'Conserving wildlife and ancient landscape'


Registered Charity Number: 702488 

HABITATS: Woodland
Lowland Mixed Deciduous Woodland is a priority habitat under the UK Biodiversity Action Plan (BAP), spanning a variety of distinctive woodland types, reflecting differences in soil and topographical conditions. It is broadly characterised by the predominance of native broadleaf tree and shrub species. The Trust owns or assists in the management of a number of important woodland sites.

Bluebells, Kemerton Wood


Aldwick Wood SSSI

Owned by Kemerton Estate, Aldwick wood on Bredon Hill is a 27 acre (11 ha) area of Ancient Semi-Natural Woodland (dating from pre-1600). It has been designated SSSI and SAC as it provides habitat for nationally important insect fauna associated with decaying timber, in particular the violet click beetle. The tree layer is dominated by ash, sycamore and common oak, with a shrub layer of hazel, hawthorn and elder. The ground flora is composed mainly of nettle, dog’s mercury, wild garlic and common dog-violet. The wood is also extremely rich in fungi. Many bird species breed here, including song thrush, buzzard, great spotted woodpecker, tawny owl, blackcap, willow warbler and chiffchaff. In winter, large numbers of redwing, fieldfare and mistle thrush roost here.
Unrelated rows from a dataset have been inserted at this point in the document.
theorem only_raiseEvent : ∀ a0 a1 a2 a3, Only [.out, .mailboxes, .hif] a0 (raiseEvent a0 a1 a2 a3) := by
  intro a0 a1 a2 a3
  unfold raiseEvent
  repeat' first
    | with_reducible exact Only.refl _ _
    | assumption
    | simp (disch := decide) only [Only.op_iff (only_eventTo _ _ _ _ _), Only.refl, Only.ite_iff, implies_true,
        and_self, and_true, true_and]
    | refine Only.foldl _ (fun _ _ => ?_) _ ?_
    | refine And.intro ?_ ?_
    | intro _
    | split

theorem only_raiseUncorrectable : ∀ a0 a1 a2 a3 a4 a5, Only [.out, .mailboxes, .hif] a0 (raiseUncorrectable a0 a1 a2
    a3 a4 a5) := by
  intro a0 a1 a2 a3 a4 a5
  unfold raiseUncorrectable
  repeat' first
    | with_reducible exact Only.refl _ _
    | assumption
    | simp (disch := decide) only [Only.op_iff (only_raiseEvent _ _ _ _), Only.refl, Only.ite_iff, implies_true,
        and_self, and_true, true_and]
    | refine Only.foldl _ (fun _ _ => ?_) _ ?_
    | refine And.intro ?_ ?_
    | intro _
    | split

theorem only_setChannel : ∀ a0 a1 a2, Only [.channels] a0 (setChannel a0 a1 a2) := by
  intro a0 a1 a2
  unfold setChannel
  repeat' first
    | with_reducible exact Only.refl _ _
    | assumption
    | simp (disch := decide) only [Only.op_iff (only_with_channels _ _), Only.refl, Only.ite_iff, implies_true,
        and_self, and_true, true_and]
    | refine Only.foldl _ (fun _ _ => ?_) _ ?_
    | refine And.intro ?_ ?_
    | intro _
    | split

theorem only_setLife : ∀ a0 a1, Only [.boot] a0 (setLife a0 a1) := by
  intro a0 a1
  unfold setLife
  repeat' first
    | with_reducible exact Only.refl _ _
    | assumption
    | simp (disch := decide) only [Only.op_iff (only_with_boot _ _), Only.refl, Only.ite_iff, implies_true,
        and_self, and_true, true_and]
    | refine Only.foldl _ (fun _ _ => ?_) _ ?_
    | refine And.intro ?_ ?_
    | intro _
    | split

theorem only_dramUncorrectable : ∀ a0 a1 a2 a3 a4, Only [.out, .channels, .mailboxes, .hif, .boot] a0
    (dramUncorrectable a0 a1 a2 a3 a4) := by
  intro a0 a1 a2 a3 a4
  unfold dramUncorrectable
  repeat' first
    | with_reducible exact Only.refl _ _
    | assumption
    | simp (disch := decide) only [Only.op_iff (only_raiseUncorrectable _ _ _ _ _ _), Only.op_iff (only_setChannel _
        _ _), Only.op_iff (only_setLife _ _), Only.refl, Only.ite_iff, implies_true, and_self, and_true, true_and]
    | refine Only.foldl _ (fun _ _ => ?_) _ ?_
    | refine And.intro ?_ ?_
    | intro _
    | split

theorem only_setPart : ∀ a0 a1 a2, Only [.parts] a0 (setPart a0 a1 a2) := by
  intro a0 a1 a2
  unfold setPart
  repeat' first
    | with_reducible exact Only.refl _ _
    | assumption
    | simp (disch := decide) only [Only.op_iff (only_with_parts _ _), Only.refl, Only.ite_iff, implies_true,
        and_self, and_true, true_and]
    | refine Only.foldl _ (fun _ _ => ?_) _ ?_
    | refine And.intro ?_ ?_
    | intro _
    | split

theorem only_setStream : ∀ a0 a1 a2, Only [.streams] a0 (setStream a0 a1 a2) := by
  intro a0 a1 a2
  unfold setStream
  repeat' first
    | with_reducible exact Only.refl _ _
    | assumption
    | simp (disch := decide) only [Only.op_iff (only_with_streams _ _), Only.refl, Only.ite_iff, implies_true,
        and_self, and_true, true_and]
    | refine Only.foldl _ (fun _ _ => ?_) _ ?_
    | refine And.intro ?_ ?_
    | intro _
    | split

theorem only_setBoot : ∀ a0 a1, Only [.boot] a0 (setBoot a0 a1) := by
  intro a0 a1
  unfold setBoot
  repeat' first
    | with_reducible exact Only.refl _ _
    | assumption
    | simp (disch := decide) only [Only.op_iff (only_with_boot _ _), Only.refl, Only.ite_iff, implies_true,
        and_self, and_true, true_and]
    | refine Only.foldl _ (fun _ _ => ?_) _ ?_
    | refine And.intro ?_ ?_
    | intro _
    | split

theorem only_setPrepUnit : ∀ a0 a1 a2, Only [.prepUnits] a0 (setPrepUnit a0 a1 a2) := by
  intro a0 a1 a2
  unfold setPrepUnit
  repeat' first
    | with_reducible exact Only.refl _ _
    | assumption
    | simp (disch := decide) only [Only.op_iff (only_with_prepUnits _ _), Only.refl, Only.ite_iff, implies_true,
        and_self, and_true, true_and]
    | refine Only.foldl _ (fun _ _ => ?_) _ ?_
    | refine And.intro ?_ ?_
    | intro _
    | split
Redstart and pied flycatcher occasionally pass through the wood on migration, while black kite has also been recorded here. Management includes the staged removal of sycamore, the planting of common oak grown from local acorns, and the construction of deer exclosures to promote natural regeneration. Many dead trees are left standing to provide habitat for dead-wood beetles.

Aldwick Wood SSI


Kemerton Wood & Arboretum

The Trust assists in the management of Kemerton Wood and Arboretum, 111 acres (45 ha) of plantation woodland between Bredon and Kemerton. The wood was planted gradually in small blocks between 1968 and 2009. The species composition is dominated by native broadleaf species such as common oak, ash, birch, beech, cherry, alder, lime, field maple and hazel. Within the woodland is a collection of ‘exotic’ trees, many of which are scarce or threatened in their native environments. They have been grown from seeds collected in the wild, and planted out along paths and rides in Kemerton Wood.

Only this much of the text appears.